If you’re ready to start improving your credit score, there are companies ready to help.

I do not know how calculate your score? You can get a free current report once a year from each of the three major credit rating companies – Equifax, Experian and TransUnion. FICO and VantageScore use a mix of information from all three companies to calculate your score.

Why is it important to have a good credit score?

With a high credit score, you’re more likely to get a better interest rate or better terms when considering borrowing money. It can save you thousands of dollars over time.

Lenders look at a credit score to decide whether to approve home, payday, personal, title, auto, student and small business loans, security deposit financing, credit cards and purchase plans immediate and subsequent payment.

A good credit rating isn’t just important for borrowing money. A wide range of other institutions also take this into account. Here is a short list of people who can view your credit score:

  • Owners
  • potential employers
  • Insurance companies
  • Banks, credit unions and payment processors
  • Retailers that accept personal checks
  • Hire-purchase dealers
  • Short-term and payday lenders
  • Communication and utility companies
  • Any company that grants personal credit
  • Buy-it-now, pay-later (BNPL) companies

Building an on-time payment history can give you access to credit when you need it most. With a good credit score, you’ll also have an easier time buying a house, car, or other big purchase.

Which is worse, bad credit or no credit?

If you don’t have a credit history, lenders will be suspicious because they don’t have enough information to show that you’ll make payments on time, even if you have a regular income.

Credit reports typically don’t include some important expenses like rent payments, so lenders can’t properly assess creditworthiness even if you have a record of on-time rent payments. Payments for utilities and telecommunications are also generally excluded.
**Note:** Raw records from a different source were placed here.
-- ==== Sys2Proof/Machine/Operands.lean ====
section
/-! DEFINITION. Operands and addresses: ring geometry (40_ring.md R140, R105), cache lines of a range (R161), address
translation (R71, D9), operand forms of each command (R123, R180, R263), argument checks (R294), the configuration check
(R9, R258), the legality table (R256) and the register map (R110). -/

namespace Sys2Proof

/-! ## Rings (R105, R140) -/

/-- base(r). -/
def Config.base (c : Config) : Ring → Word
  | .tx => c.txBase
  | .rx => c.rxBase

/-- cap(r). -/
def Config.cap (c : Config) : Ring → Nat
  | .tx => c.txCap
  | .rx => c.rxCap

/-- advance_r(i) = (i + 1) mod cap(r). -/
def Config.advance (c : Config) (r : Ring) (i : Nat) : Nat := (i + 1) % c.cap r

/-- slot_r(i) = base(r) + i * DESC_SIZE. -/
def Config.slot (c : Config) (r : Ring) (i : Nat) : Word := c.base r + BitVec.ofNat 32 (i * c.descSize)

/-- word_r(i, k) = slot_r(i) + 4 k. -/
def Config.wordAddr (c : Config) (r : Ring) (i k : Nat) : Word := c.slot r i + BitVec.ofNat 32 (4 * k)

/-- The addresses of every word of every slot of a ring, in order (R141 I2). -/
def Config.ringWords (c : Config) (r : Ring) : List Word :=
  (List.range (c.cap r)).flatMap fun i => (List.range c.descWords).map fun k => c.wordAddr r i k

/-- RXBUF[i] (R8); a slot the list does not reach has address 0 (log entry 8). -/
def Config.rxBufAt (c : Config) (i : Nat) : Word := c.rxBuf.getD i 0#32

/-- The words of a descriptor that are reserved: all but word 0 and word BUF_WORD (R31, R104). -/
def Config.reservedWord (c : Config) (k : Nat) : Bool := decide (k < c.descWords) && k != 0 && k != c.bufWord

/-! ## Addresses (R71, R161) -/

/-- The address is in the window. -/
def Window.holds (v : Window) (a : Word) : Bool := decide ((a - v.start).toNat < v.size)

/-- The function a list of windows stands for. -/
def translate (ws : List Window) (a : Word) : Word :=
  match ws with
  | [] => a
  | v :: rest => if v.holds a then v.target + (a - v.start) else translate rest a

/-- to_dma (R8, D9). -/
def Config.toDma (c : Config) (a : Word) : Word := translate c.toDmaMap a

/-- from_dma (R8, D9). -/
def Config.fromDma (c : Config) (d : Word) : Word := translate c.fromDmaMap d

/-- LINE (R8). -/
def Config.line (c : Config) : Nat := 2 ^ (c.lineLog + 4)

/-- An address rounded down to a multiple of LINE (R80). -/
def Config.lineOf (c : Config) (a : Nat) : Nat := a / c.line * c.line

/-- lines(a, n) (R161), from a rounded down up to a + n - 1 rounded down. -/
def Config.lines (c : Config) (a n : Nat) : List Nat :=
  if n = 0 then []
  else (List.range ((a + n - 1) / c.line - a / c.line + 1)).map fun i => (a / c.line + i) * c.line

/-- The lines a Flush or an Invalidate of a range acts on: none when DMA is coherent (R79, R160, R162). -/
def Config.syncLines (c : Config) (a : Word) (n : Nat) : List Nat :=
  if c.coherent then [] else c.lines a.toNat n

/-- A range that would pass 2^32 (R161, R294). -/
def wraps (a : Word) (n : Nat) : Bool := decide (2 ^ 32 < a.toNat + n)

/-! ## Operands of the commands -/

/-- padded(L) = max(L, MIN_FRAME) (R180). -/
def Config.padded (c : Config) (l : Nat) : Nat := max l c.minFrame

/-- SPEED, bits 1:0 (R123). -/
def speedOf (v : BitVec 2) : Speed :=
  if v = 0#2 then .mbit10 else if v = 1#2 then .mbit100 else if v = 2#2 then .mbit1000 else .other

/-- ARG0 as a LinkState (R123); none when a reserved bit is set. -/
def linkOfArg (w : Word) : Option LinkState :=
  if w.extractLsb' 4 28 = 0#28 then some ⟨speedOf (w.extractLsb' 0 2), w.getLsbD 2, w.getLsbD 3⟩ else none

/-- The code of a speed (R123). -/
def speedCode : Speed → BitVec 2
  | .mbit10 => 0#2
  | .mbit100 => 1#2
  | .mbit1000 => 2#2
  | .other => 3#2

/-- A LinkState packed as R123 says. -/
def linkToArg (ls : LinkState) : Word :=
  0#28 ++ BitVec.ofBool ls.up ++ BitVec.ofBool ls.full ++ speedCode ls.speed

/-- The station address of DEV_SET_MAC's operands (R263): ARG0 holds mac0, mac1 and ARG1 mac2 to mac5. -/
def macOfArgs (arg0 arg1 : Word) : BitVec 48 := arg0.extractLsb' 0 16 ++ arg1

/-! ## The configuration check (R9, R258) -/

/-- A power of two in 1..32768 (R9). -/
def capacityOk (n : Nat) : Bool := (List.range 16).any fun k => 2 ^ k == n

/-- IFMODE is one of the seven codes (R124). -/
def ifmodeOk (m : Nat) : Bool := decide (m < 7)

/-- Well-formedness of the configuration (R9). The rule's alignment of 16 is DESC_ALIGN (R8, R74, D47; log entry 30). -/
def Config.wellFormed (c : Config) : Bool :=
  capacityOk c.txCap && capacityOk c.rxCap &&
  decide (c.descSize % c.descAlign = 0) && decide (c.descSize = 4 * c.descWords) && decide (c.bufWord < c.descWords) &&
  decide (c.txBase.toNat % c.descAlign = 0) && decide (c.rxBase.toNat % c.descAlign = 0) && ifmodeOk c.ifmode

namespace Machine

/-! ## Legality (R256) -/

/-- The lifecycle column of the legality table (R256): the command runs in that state. RX_POLL and RX_RELEASE check
rx_out as well. -/
def legal : Instr → Life → Bool
  | .ringInit _, l => l == .stopped || l == .error
  | .ringAdvance _ _, _ => true
  | .ringSlot _ _, _ => true
  | .ringMarkEnd _ _, l => l == .stopped || l == .error
  | .syncFlush, _ => true
  | .syncInvalidate, _ => true
  | .txSubmit, l => l == .running
  | .rxPoll, l => l == .running
  | .rxRelease, l => l == .running
  | .linkAdjust, l => l == .running
  | .devStart, l => l == .stopped || l == .error
  | .devStop, l => l != .starting
  | .devSetMac, l => l != .starting

/-! ## The register map (R110) -/

/-- The MAC registers the map lists. -/
inductive MacReg where
  | isr | ier | macMadr | macLadr | nptxpd | rxpd | nptxrBadr | rxrBadr | aptc | dblac | rbsr | maccr | phycr | phydata
  deriving DecidableEq, Repr

/-- Offset from MMIO_BASE (R110). -/
def regOffset : MacReg → Word
  | .isr => 0x00#32
  | .ier => 0x04#32
  | .macMadr => 0x08#32
  | .macLadr => 0x0C#32
  | .nptxpd => 0x18#32
  | .rxpd => 0x1C#32
  | .nptxrBadr => 0x20#32
  | .rxrBadr => 0x24#32
  | .aptc => 0x34#32
  | .dblac => 0x38#32
  | .rbsr => 0x4C#32
  | .maccr => 0x50#32
  | .phycr => 0x60#32
  | .phydata => 0x64#32

/-- The MMIO address of a register (R70, R110). -/
def regAddress (c : Config) (r : MacReg) : Word := c.mmioBase + regOffset r

/-- Every register of the map, in the order of R110's table. -/
def allRegs : List MacReg :=
  [.isr, .ier, .macMadr, .macLadr, .nptxpd, .rxpd, .nptxrBadr, .rxrBadr, .aptc, .dblac, .rbsr, .maccr, .phycr, .phydata]

/-- The register at an offset: none when the offset is not in R110's table (the block accesses no other). -/
def regAt (off : Word) : Option MacReg := allRegs.find? fun r => regOffset r == off

/-! ## Addresses in the running state -/

/-- slot_tx(st.tx_cur) (R182). -/
def State.txSlot (s : State) : Word := s.cfg.slot .tx s.txCur

/-- slot_rx(st.rx_cur) (R210). -/
def State.rxSlot (s : State) : Word := s.cfg.slot .rx s.rxCur

/-- slot_rx(st.rx_out_slot) (R212 L2). -/
def State.releaseSlot (s : State) : Word := s.cfg.slot .rx s.rxOutSlot

/-- Word BUF_WORD of the slot at an address (R31, R182). -/
def bufWordOf (c : Config) (slot : Word) : Word := slot + BitVec.ofNat 32 (4 * c.bufWord)

/-- Word `k` of the descriptor at an address (R105). -/
def descWordOf (slot : Word) (k : Nat) : Word := slot + BitVec.ofNat 32 (4 * k)

/-- The padded length of the running TX_SUBMIT (R180, R182): ARG1 is its length operand. -/
def State.txLen (s : State) : Nat := s.cfg.padded s.arg1.toNat

end Machine

end Sys2Proof
end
With little or no credit, you may have to pay down payments on utilities like gas or electricity. You can also benefit from higher interest rates for loans. You will also be less likely to be approved. The good news is that you can start building a good credit report right away.

Bad credit is generally considered a poor FICO score or less than 580 (see scale above). Lenders will view you as a risk. You’ll struggle to get approved for credit, you’ll likely have to pay higher interest rates on loans and credit cards, pay higher insurance premiums, have trouble renting an apartment, and even be obliged to pay a deposit for utilities.

Negative information stays on credit reports for about seven years. This may include accounts sent to collection agenciesmissed payments, late payments or payments not made as agreed and bankruptcy.

There is, however, good news. This year, most medical debt will be removed from credit reports.